それを見て、千代は怯えるどころか、やんわりとした優しい表情になった。
「人に必要、不必要なんてものはないの。そこに人がいる限り、人はいるべきなのよ。私は一度死にたいって思ってわかったよ。自殺をした人はこんな気持ちだったんだと」
千代はどこか悲しげだった。
「皆、不安なんだよね。家や学校。部活に勉強。それに友達。それら全部が不安になってのしかかってくるから、人は自分なりに頑張って答えを探すんだね。でも……それでも見つからなかった人達は……不安に耐えられなくなった人達は……」
千代は彼女を真っすぐ見据えた。
「さっきの私みたいになっちゃう」
彼女は何も言わなかったが、どこかその表情は苦しみを持ち合わせていた。
「私はもう自分で死にたいとは思わない。

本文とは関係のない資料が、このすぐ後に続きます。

-- ==== Sys2Proof/Laws/KeptRows.lean ====
section
/-! SUPPORT. Laws/KeptRows.lean: a command is carried out, and takes nothing from the queue, one lemma per command. -/
namespace Sys2Proof.Machine
open Sys2Proof

theorem execTimeGet_kept (q : Req) (s : State) : Steady s (execTimeGet q s) := steady_next
    (serve_kept _ _ _ _ _ fun _ => by simp)

theorem execServoSet_kept (q : Req) (s : State) : Steady s (execServoSet q s) := steady_next
    (serve_kept _ _ _ _ _ fun _ => by simp)

theorem execClockModelSet_kept (q : Req) (s : State) : Steady s (execClockModelSet q s) := steady_next
    (serve_kept _ _ _ _ _ fun _ => by simp)

theorem execTimeStep_kept (q : Req) (s : State) : Steady s (execTimeStep q s) := steady_next
    (serve_kept _ _ _ _ _ fun _ => by simp)

theorem execGridGet_kept (q : Req) (s : State) : Steady s (execGridGet q s) := steady_next
    (serve_kept _ _ _ _ _ fun _ => by simp)

theorem execSlotArm_kept (q : Req) (s : State) : Steady s (execSlotArm q s) := steady_next
    (serve_kept _ _ _ _ _ fun _ => by simp)

theorem execSlotCancel_kept (q : Req) (s : State) : Steady s (execSlotCancel q s) := steady_next
    (serve_kept _ _ _ _ _ fun _ => by simp)

theorem execSlotStatus_kept (q : Req) (s : State) : Steady s (execSlotStatus q s) := steady_next
    (serve_kept _ _ _ _ _ fun _ => by simp)

theorem execTimecodeSet_kept (q : Req) (s : State) : Steady s (execTimecodeSet q s) := steady_next
    (serve_kept _ _ _ _ _ fun _ => by simp)

theorem execPpsInEdge_kept (dt : Nat) (s : State) : Steady s (execPpsInEdge dt s) := steady_next (by simp)

theorem execFrameRefInEdge_kept (dt : Nat) (s : State) : Steady s (execFrameRefInEdge dt s) := steady_next (by simp)

theorem execLtcInSyncWord_kept (dt : Nat) (h : Nat) (m : Nat) (sec : Nat) (f : Nat) (user : U32) (s : State) : Steady s
    (execLtcInSyncWord dt h m sec f user s) := by
  unfold execLtcInSyncWord
  dsimp only
  split <;> exact steady_next (by simp)

theorem execSourceLossTimeout_kept (dt : Nat) (code : Fin 6) (s : State) : Steady s
    (execSourceLossTimeout dt code s) := steady_next (by simp)

theorem execHoldoverLimitExpiry_kept (dt : Nat) (s : State) : Steady s (execHoldoverLimitExpiry dt s) := steady_next
    (by simp)

theorem execRef10mLoss_kept (dt : Nat) (s : State) : Steady s (execRef10mLoss dt s) := steady_next (by simp)

theorem execRef10mReturn_kept (dt : Nat) (s : State) : Steady s (execRef10mReturn dt s) := steady_next (by simp)

theorem execSlotFire_kept (dt : Nat) (s : State) : Steady s (execSlotFire dt s) := steady_next (by simp)

theorem execPpsOutPulse_kept (dt : Nat) (s : State) : Steady s (execPpsOutPulse dt s) := steady_next (by simp)

theorem execLtcOutFrame_kept (dt : Nat) (s : State) : Steady s (execLtcOutFrame dt s) := by
  unfold execLtcOutFrame
  dsimp only
  split <;> exact steady_next (by simp)

theorem execDescriptorAlloc_kept (dt : Nat) (s : State) : Steady s (execDescriptorAlloc dt s) := steady_next (by simp)

theorem execTaskEntry_kept (dt : Nat) (s : State) : Steady s (execTaskEntry dt s) := steady_next (by simp)

theorem execAffinityWaitExpiry_kept (dt : Nat) (n : Fin 8192) (s : State) : Steady s
    (execAffinityWaitExpiry dt n s) := steady_next (by simp)

theorem execSourceHoldEvent_kept (dt : Nat) (src : Fin 4) (s : State) : Steady s (execSourceHoldEvent dt src s) := by
  refine steady_next ?_
  dsimp only
  split <;> simp

theorem execSchedConfig_kept (q : Req) (s : State) : Steady s (execSchedConfig q s) := steady_next
    (serve_kept _ _ _ _ _ fun _ => by simp)

theorem execSchedStatus_kept (q : Req) (s : State) : Steady s (execSchedStatus q s) := steady_next
    (serve_kept _ _ _ _ _ fun _ => by simp)

theorem execSchedCounters_kept (q : Req) (s : State) : Steady s (execSchedCounters q s) := steady_next
    (serve_kept _ _ _ _ _ fun _ => by simp)

theorem execSchedTaskRead_kept (q : Req) (s : State) : Steady s (execSchedTaskRead q s) := steady_next
    (serve_kept _ _ _ _ _ fun _ => by simp)

theorem execSchedCores_kept (q : Req) (s : State) : Steady s (execSchedCores q s) := steady_next
    (serve_kept _ _ _ _ _ fun _ => by simp)

theorem execShowLoadBegin_kept (q : Req) (s : State) : Steady s (execShowLoadBegin q s) := steady_next
    (serve_kept _ _ _ _ _ fun _ => keptE_require _ _ _ _ (by simp))

theorem execShowLoadBlock_kept (q : Req) (s : State) : Steady s (execShowLoadBlock q s) := by
  unfold execShowLoadBlock
  refine steady_next (serve_kept _ _ _ _ _ (fun s => ?_))
  repeat' first
    | (refine KeptE.trans ?_ (State.settle_kept _ _ _))
    | (refine keptE_require _ _ _ _ ?_)
    | (refine keptE_bulkLength _ _ _ _ ?_)
    | (refine keptE_withBulk _ _ _ _ _ (fun _ => ?_))
    | (refine keptE_onSpan _ _ _ (fun _ => ?_))
    | (refine keptE_onLane _ _ _ (fun _ _ => ?_))
    | (refine keptE_onRdm _ _ _ _ (fun _ => ?_))
    | (refine keptE_pierControl _ _ _ _ ?_)
    | (exact State.settle_kept _ _ _)
    | (simp; done)
    | (simp [foldl_kept, -List.foldl_reverse]; done)
    | split
    | (dsimp only)

theorem execShowLoadEnd_kept (q : Req) (s : State) : Steady s (execShowLoadEnd q s) := steady_next
    (serve_kept _ _ _ _ _ fun _ => by simp)

theorem execShowUnloadStaged_kept (q : Req) (s : State) : Steady s (execShowUnloadStaged q s) := steady_next (by simp)

theorem execShowUnloadActive_kept (q : Req) (s : State) : Steady s (execShowUnloadActive q s) := steady_next (by simp)

theorem execShowStatus_kept (q : Req) (s : State) : Steady s (execShowStatus q s) := steady_next
    (serve_kept _ _ _ _ _ fun _ => by simp)

theorem execCueGo_kept (q : Req) (s : State) : Steady s (execCueGo q s) := steady_next
    (serve_kept _ _ _ _ _ fun _ => by simp)

theorem execCueListStatus_kept (q : Req) (s : State) : Steady s (execCueListStatus q s) := steady_next
    (serve_kept _ _ _ _ _ fun _ => by simp)

theorem execTriggerMsg_kept (dt : Nat) (span : Fin 12) (m : Msg) (s : State) : Steady s
    (execTriggerMsg dt span m s) := steady_next (by simp)

theorem execTapSet_kept (q : Req) (s : State) : Steady s (execTapSet q s) := steady_next
    (serve_kept _ _ _ _ _ fun _ => by simp)

theorem execTapRead_kept (q : Req) (s : State) : Steady s (execTapRead q s) := by
  unfold execTapRead
  refine steady_next (serve_kept _ _ _ _ _ (fun s => ?_))
  repeat' first
    | (refine KeptE.trans ?_ (State.settle_kept _ _ _))
    | (refine keptE_require _ _ _ _ ?_)
    | (refine keptE_bulkLength _ _ _ _ ?_)
    | (refine keptE_withBulk _ _ _ _ _ (fun _ => ?_))
    | (refine keptE_onSpan _ _ _ (fun _ => ?_))
    | (refine keptE_onLane _ _ _ (fun _ _ => ?_))
    | (refine keptE_onRdm _ _ _ _ (fun _ => ?_))
    | (refine keptE_pierControl _ _ _ _ ?_)
    | (exact State.settle_kept _ _ _)
    | (simp; done)
    | (simp [foldl_kept, -List.foldl_reverse]; done)
    | split
    | (dsimp only)

theorem execTapWindowClose_kept (dt : Nat) (k : Fin 16) (s : State) : Steady s
    (execTapWindowClose dt k s) := steady_next (by simp)

theorem execHouseSet_kept (q : Req) (s : State) : Steady s (execHouseSet q s) := steady_next
    (serve_kept _ _ _ _ _ fun _ => by simp)

theorem execCmuConfig_kept (q : Req) (s : State) : Steady s (execCmuConfig q s) := steady_next
    (serve_kept _ _ _ _ _ fun _ => by simp)

theorem execCmuStatus_kept (q : Req) (s : State) : Steady s (execCmuStatus q s) := steady_next
    (serve_kept _ _ _ _ _ fun _ => by simp)

theorem execLoopResetIntegrators_kept (q : Req) (s : State) : Steady s (execLoopResetIntegrators q s) := steady_next
    (by simp)

theorem execLoopDisable_kept (q : Req) (s : State) : Steady s (execLoopDisable q s) := steady_next (by simp)

theorem execLoopEnable_kept (q : Req) (s : State) : Steady s (execLoopEnable q s) := steady_next (by simp)

theorem execLoopRead_kept (q : Req) (s : State) : Steady s (execLoopRead q s) := by
  refine steady_next (serve_kept _ _ _ _ _ fun _ => ?_)
  dsimp only
  split <;> simp

theorem execFixtureSolveRead_kept (q : Req) (s : State) : Steady s (execFixtureSolveRead q s) := by
  refine steady_next (serve_kept _ _ _ _ _ fun _ => ?_)
  dsimp only
  split <;> simp

theorem execKineticStopHold_kept (q : Req) (s : State) : Steady s (execKineticStopHold q s) := steady_next (by simp)

theorem execKineticStopBlackout_kept (q : Req) (s : State) : Steady s (execKineticStopBlackout q s) := steady_next (by simp)

theorem execKineticStopRelease_kept (q : Req) (s : State) : Steady s (execKineticStopRelease q s) := steady_next (by simp)

theorem execKineticRead_kept (q : Req) (s : State) : Steady s (execKineticRead q s) := steady_next
    (serve_kept _ _ _ _ _ fun _ => by simp)

theorem execCmuPassComplete_kept (dt : Nat) (s : State) : Steady s (execCmuPassComplete dt s) := steady_next (by simp)

theorem execKineticPassComplete_kept (dt : Nat) (s : State) : Steady s (execKineticPassComplete dt s) := steady_next
    (by simp)

theorem execKineticStopStep_kept (dt : Nat) (s : State) : Steady s (execKineticStopStep dt s) := by
  refine steady_next ?_
  dsimp only
  split <;> simp

theorem execDeckStatus_kept (q : Req) (s : State) : Steady s (execDeckStatus q s) := steady_next
    (serve_kept _ _ _ _ _ fun _ => by simp)

theorem execDeckScrubRead_kept (dt : Nat) (s : State) : Steady s (execDeckScrubRead dt s) := steady_next (by simp)

theorem execIngestSet_kept (q : Req) (s : State) : Steady s (execIngestSet q s) := steady_next
    (serve_kept _ _ _ _ _ fun _ => by simp)

theorem execIngestStatus_kept (q : Req) (s : State) : Steady s (execIngestStatus q s) := by
  refine steady_next (serve_kept _ _ _ _ _ fun _ => ?_)
  dsimp only
  split <;> simp

theorem execRasterSet_kept (q : Req) (s : State) : Steady s (execRasterSet q s) := by
  refine steady_next (serve_kept _ _ _ _ _ fun _ => ?_)
  dsimp only
  split <;> simp

theorem execLayerSet_kept (q : Req) (s : State) : Steady s (execLayerSet q s) := by
  refine steady_next (serve_kept _ _ _ _ _ fun _ => ?_)
  dsimp only
  split <;> simp

theorem execRasterCommit_kept (q : Req) (s : State) : Steady s (execRasterCommit q s) := by
  unfold execRasterCommit
  refine steady_next (serve_kept _ _ _ _ _ (fun s => ?_))
  repeat' first
    | (refine KeptE.trans ?_ (State.settle_kept _ _ _))
    | (refine keptE_require _ _ _ _ ?_)
    | (refine keptE_bulkLength _ _ _ _ ?_)
    | (refine keptE_withBulk _ _ _ _ _ (fun _ => ?_))
    | (refine keptE_onSpan _ _ _ (fun _ => ?_))
    | (refine keptE_onLane _ _ _ (fun _ _ => ?_))
    | (refine keptE_onRdm _ _ _ _ (fun _ => ?_))
    | (refine keptE_pierControl _ _ _ _ ?_)
    | (exact State.settle_kept _ _ _)
    | (simp; done)
    | (simp [foldl_kept, -List.foldl_reverse]; done)
    | split
    | (dsimp only)

theorem execRasterStatus_kept (q : Req) (s : State) : Steady s (execRasterStatus q s) := by
  refine steady_next (serve_kept _ _ _ _ _ fun _ => ?_)
  dsimp only
  split <;> simp

theorem execRasterStart_kept (dt : Nat) (re : Fin 4) (s : State) : Steady s (execRasterStart dt re s) := steady_next
    (by simp)

theorem execRasterLine_kept (dt : Nat) (re : Fin 4) (under : List (Nat × BitVec 4)) (bad : Bool) (s : State) : Steady s (execRasterLine dt re under bad s) := by
  unfold execRasterLine
  refine steady_next ?_
  repeat' first
    | (simp [foldl_kept, -List.foldl_reverse]; done)
    | (refine State.consume_kept _ _ _ _ (fun _ => ?_))
    | (refine ptpRead_into _ _ ?_ (fun _ _ => ?_))
    | (refine onBlock_into _ _ _ _ ?_ (fun _ => ?_))
    | (refine onUp_into _ _ _ _ ?_ (fun _ => ?_))
    | (refine foldl_into _ (fun _ _ => ?_) _ ?_)
    | split
    | (dsimp only)

theorem execVerticalBlankingStart_kept (dt : Nat) (re : Fin 4) (s : State) : Steady s
    (execVerticalBlankingStart dt re s) := steady_next (by simp)

theorem execEthSet_kept (q : Req) (s : State) : Steady s (execEthSet q s) := steady_next
    (serve_kept _ _ _ _ _ fun _ => by simp)

theorem execEthStatus_kept (q : Req) (s : State) : Steady s (execEthStatus q s) := by
  refine steady_next (serve_kept _ _ _ _ _ fun _ => ?_)
  dsimp only
  split <;> simp

theorem execQueueSet_kept (q : Req) (s : State) : Steady s (execQueueSet q s) := steady_next
    (serve_kept _ _ _ _ _ fun _ => by simp)

theorem execQueueStatus_kept (q : Req) (s : State) : Steady s (execQueueStatus q s) := steady_next
    (serve_kept _ _ _ _ _ fun _ => by simp)

theorem execHostchSet_kept (q : Req) (s : State) : Steady s (execHostchSet q s) := by
  unfold execHostchSet
  refine steady_next (serve_kept _ _ _ _ _ (fun s => ?_))
  repeat' first
    | (refine KeptE.trans ?_ (State.settle_kept _ _ _))
    | (refine keptE_require _ _ _ _ ?_)
    | (refine keptE_bulkLength _ _ _ _ ?_)
    | (refine keptE_withBulk _ _ _ _ _ (fun _ => ?_))
    | (refine keptE_onSpan _ _ _ (fun _ => ?_))
    | (refine keptE_onLane _ _ _ (fun _ _ => ?_))
    | (refine keptE_onRdm _ _ _ _ (fun _ => ?_))
    | (refine keptE_pierControl _ _ _ _ ?_)
    | (exact State.settle_kept _ _ _)
    | (simp; done)
    | (simp [foldl_kept, -List.foldl_reverse]; done)
    | split
    | (dsimp only)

死にたいと思って自分が始めて大切に思えたから。愛おしいものに感じれたから。――だから私は、苦しくても生きる! 自殺なんてしない!」
千代は力強い先程までとは違う芯のある瞳で彼女を見据えた。
「そう……自分で死なないっていうの」
「ええ」
「だったら……私が殺してあげるわ!」
彼女は大きく目を見開くと、千代の足元のナイフを取った。
「ひとつ教えておいてあげる。自殺した子達は、皆楽になってないわ」
彼女はナイフを振りかぶり嘲笑った。
「皆、地獄に行って苦しんでる」
千代は畏怖の念で彼女を睨み付けてから、目をつぶった。
包丁の刃が空を切る音を聞きながら。